糸綴じと花布

  • 2009.02.21 Saturday
  • 01:05
最近、本を買いました。
ちょっと高価な写真集。。。



本の【のど】を見ると、折丁【おりちょう】と呼ばれる
紙が何枚か束になって折ってあるのが見えるかと思います。
その束をひとつひとつ重ねて糸で綴じて本になってるという訳。

折丁になっていても、お安い本だと
背固めはボンドで固めてある場合が多いです。
花布【はなぎれ】は、もちろん付いてなかったり。。。
あ〜、折丁が勿体無い。
でも、今回の写真集は、ちゃ〜んと糸で綴じてありました。
本が糸で綴じてあると嬉しくなっちゃう私です。

何故かと言うと、とても丈夫ですし
何と言っても本が開きやすい!!

今の本は、残念ながら糸綴じは少なくなりました。
印刷技術が発達し、とってもたくさんの本が作れるようになった変わりに
お値段を安くし、製本には手間をかけなくなったんです〜。
まさに大量生産の時代に入ったと言う事です。

印刷も、簡単に言うと
活版印刷時代からコンピューター(DTP)編集で、オフセット印刷などに
様変わりしてとても便利になりました。
文字組みをする活版印刷は、今や日本では絶滅の危機!!
昔、おっちゃんが手を真っ黒にして一文字一文字活字をくんでいく…あれです。
説明できるほど詳しくないのでごめんなさい。


本は花布を編んだり糸綴じにしたりすると…
どうしても手間がかかるぶん高価になってしまうんです。。。

残念ながら、今の時代…花布は飾りとして貼り付けてある本がほとんど。。
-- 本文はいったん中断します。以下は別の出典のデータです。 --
-- ==== Sys2Proof/Laws/WordGates.lean ====
section
/-!
SUPPORT. The gates of control, barrier and memory words: what each answers when its conditions hold.
-/

namespace Sys2Proof.Machine

open Sys2Proof.Safety Sys2Proof.Claims

/-- A result that is a value alone traps for no flag. -/
theorem noTrapVal (x : Cx) (f : Nat → Word) : NoTrap x x.enOf (fun L => { val := f L }) := fun _ _ => ⟨by simp, rfl⟩

/-- No slice meets the condition: no return-stack fault. -/
theorem stack_nil {x : Cx} {p : Slice → Bool} (h : EverySlice x fun sl => p sl = false) : stackCause p x = [] := by
  unfold stackCause; rw [if_neg]
  intro hc
  obtain ⟨i, hi, hv⟩ := List.any_eq_true.mp hc
  cases hs : x.g.slice? i with
  | none => simp [hs] at hv
  | some sl => simp [hs, h i hi sl hs] at hv

/-- Some slice meets the condition: the return-stack fault of the issuing lanes (R120). -/
theorem stack_hit {x : Cx} {p : Slice → Bool} (h : ∃ i ∈ x.ss, ∃ sl, x.g.slice? i = some sl ∧ p sl = true) : stackCause p x = [(0x0B, x.mask)] := by
  unfold stackCause; rw [if_pos]
  obtain ⟨i, hi, sl, hs, hp⟩ := h
  exact List.any_eq_true.mpr ⟨i, hi, by simp [hs, hp]⟩

/-- The state after a lane word depends on its change of slices by value. -/
theorem after_congr {s t x W outs fin p q} (h : LaneAfter s t x W outs fin p) (e : ∀ i a b, p i a b = q i a b) : LaneAfter s t x W outs fin q := by
  have : p = q := by funext i a b; exact e i a b
  exact this ▸ h

/-- No barrier is damaged in a state without damage. -/
theorem barDamaged_sound {s : State} (h : s.bad = []) (G l) : barDamaged s G l = false := by
  unfold barDamaged; split <;> simp [scratchBad, h]

theorem barRepair_sound {s : State} (h : s.bad = []) (G l) : barRepair s G l = s := by
  unfold barRepair; split <;> simp [scratchRepair, h]

/-- A stream with no scratchpad access under way is settled as it stands (R448). -/
theorem settled_none {s : State} {x : Cx} (h : ∀ p ∈ s.passes, p.gang ≠ x.g.id) : settled s x = (s, some x) := by
  unfold settled; rw [if_neg]
  simp only [List.any_eq_true, not_exists, not_and, Bool.and_eq_true, beq_iff_eq]
  exact fun p hp hg => absurd hg (h p hp)

/-- A BAR word that nothing holds performs its own effect at its barrier (R245). -/
theorem bar_ready {s x g l} (h : BarReady s x g l) {legal regs k} (hl : legal = true) (hr : ∀ r ∈ regs, BitVec.toNat r < 60) :
    barWord s legal g regs k = k s x l := by
  unfold barWord
  rw [streamWord_ready h.stream (by simpa [hl] using hr)]
  simp only [h.acq, settled_none h.passed, groupDamaged_sound h.stream.sound, Bool.false_eq_true, if_false]
  rw [h.place]
  simp only [barDamaged_sound h.stream.sound, Bool.false_eq_true, if_false, repairWhere_sound h.stream.sound,
    barRepair_sound h.stream.sound]

/-- A flush of a core with no buffered store changes nothing. -/
theorem flushNone {s : State} {c gs} (h : ∀ e ∈ s.smb, e.core ≠ c) : s.flushWhere c (fun _ => true) gs = s := by
  have : (s.smb.filter fun e => e.core == c && true) = [] := by
    rw [List.filter_eq_nil_iff]; intro e he; simpa using h e he
  unfold State.flushWhere; rw [this]; rfl

/-- A memory word whose checks pass performs its accesses (R229). -/
theorem reach_goes {s x W doc A pre k} (h : Reaches s x W doc A (pre x (allVals s.beat x.g W.srcs))) :
    memGate s W doc A pre k = .next (k x (allVals s.beat x.g W.srcs) [] (accs s x W A)) :=
  laneGateW_passes (pre := fun x v => pre x v ++ accCauses s A x v) (f := fun _ _ _ => { val := 0 })
    h.passes.issues h.goes h.passes.common h.passes.own (noTrap_noOut _ _)

/-- Issuing an operation: its record and what the stream then holds. -/
theorem issueOp_issued {s : State} {x W doc} (op : Op) (hs : s.bad = []) (h1 : op.id = s.fresh)
    (h2 : op.gang = x.g.id) (h3 : op.slices = x.ss) (h4 : op.reg = (W.dest x.hints).named)
    (h5 : op.push = (W.dest x.hints).pushes) (h6 : op.vals = []) (h7 : op.regs = []) (h8 : op.dead = [])
    (h9 : op.doc = doc) :
    OpIssued doc s (issueOp s x W (allVals s.beat x.g W.srcs) [] op) x W op := by
  refine ⟨_, ?_, h1, h2, h3, h4, h5, h6, h7, h8, h9, commit_gangWith s x W false _ noOut (some op.id)⟩
  have h : ({ s with fresh := s.fresh + 1, ops := s.ops ++ [op] } : State).bad = [] := hs
  simp only [issueOp, h1, repairReads_sound h, rewritten_sound h]; rfl

end Sys2Proof.Machine
end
。
この写真集も、花布は白いのが貼ってあるだけ。
花布の役割は、本来、本を丈夫にする為のものなんですよ^^

この写真集でもうひとつ褒めるとするならば、
背表紙から本の中身(本体)を離してあり、
本体の背にはしっかり地けん紙(じけんし)と呼ばれる紙が貼ってあった事。
(覗き込みました(汗))
これで本体はバラバラになることなく、丈夫で長持ち。
そして、この角背【かくぜ】(平らな背表紙の事)の本の場合
背表紙から本体を離してあるという事がけっこうポイントになっています。
これで格段に開きやすさが良くなります。
糸綴じでも、背表紙と本体が貼り付けてあると、開きが悪くなります。

あ〜、何だかうんちくばっかりになってしまいましたが
兎にも角にも、私は本という形が好きでして…
糸綴じと花布がある本は大好きなのでした。

と、いう事は…今の時代、百科事典や辞書が大好き。。。と言う事になるのでしょうか^^;


もし、大きな百科事典や辞書をお持ちの方は花布(はなぎれ)部分を観察してみてくださいね。

コメント
そういう視点で本を見たことがなかったので、
いい話を聞きました!
そして、自分でこんなにきれいな本を作れるなんて〜!!
子どもに絵本を作ってあげたい…とボンヤリ思っていましたが、
作れるんですね!(NAONAOさんのクオリティとはいかなくとも!)

初めてコメントさせていただきました。
また遊びに来ますね♪
  • ryooo
  • 2010/10/10 3:01 AM
ryoooさんへ
初めまして…コメントありがとうございます(*^_^*)
本の花布の記事に反応してくださって、とっても嬉しいです。

本の構造はそんなに難しくないので、ちょっと教えてもらう機会があったらryoooさんも、きっと作れますよ!!

お話し作るのも楽しいですね!
ママの手作りの絵本を、お子さんは大好きになると思います。
その子の好きな事を知ってるママだからこそ!と思いますよ〜。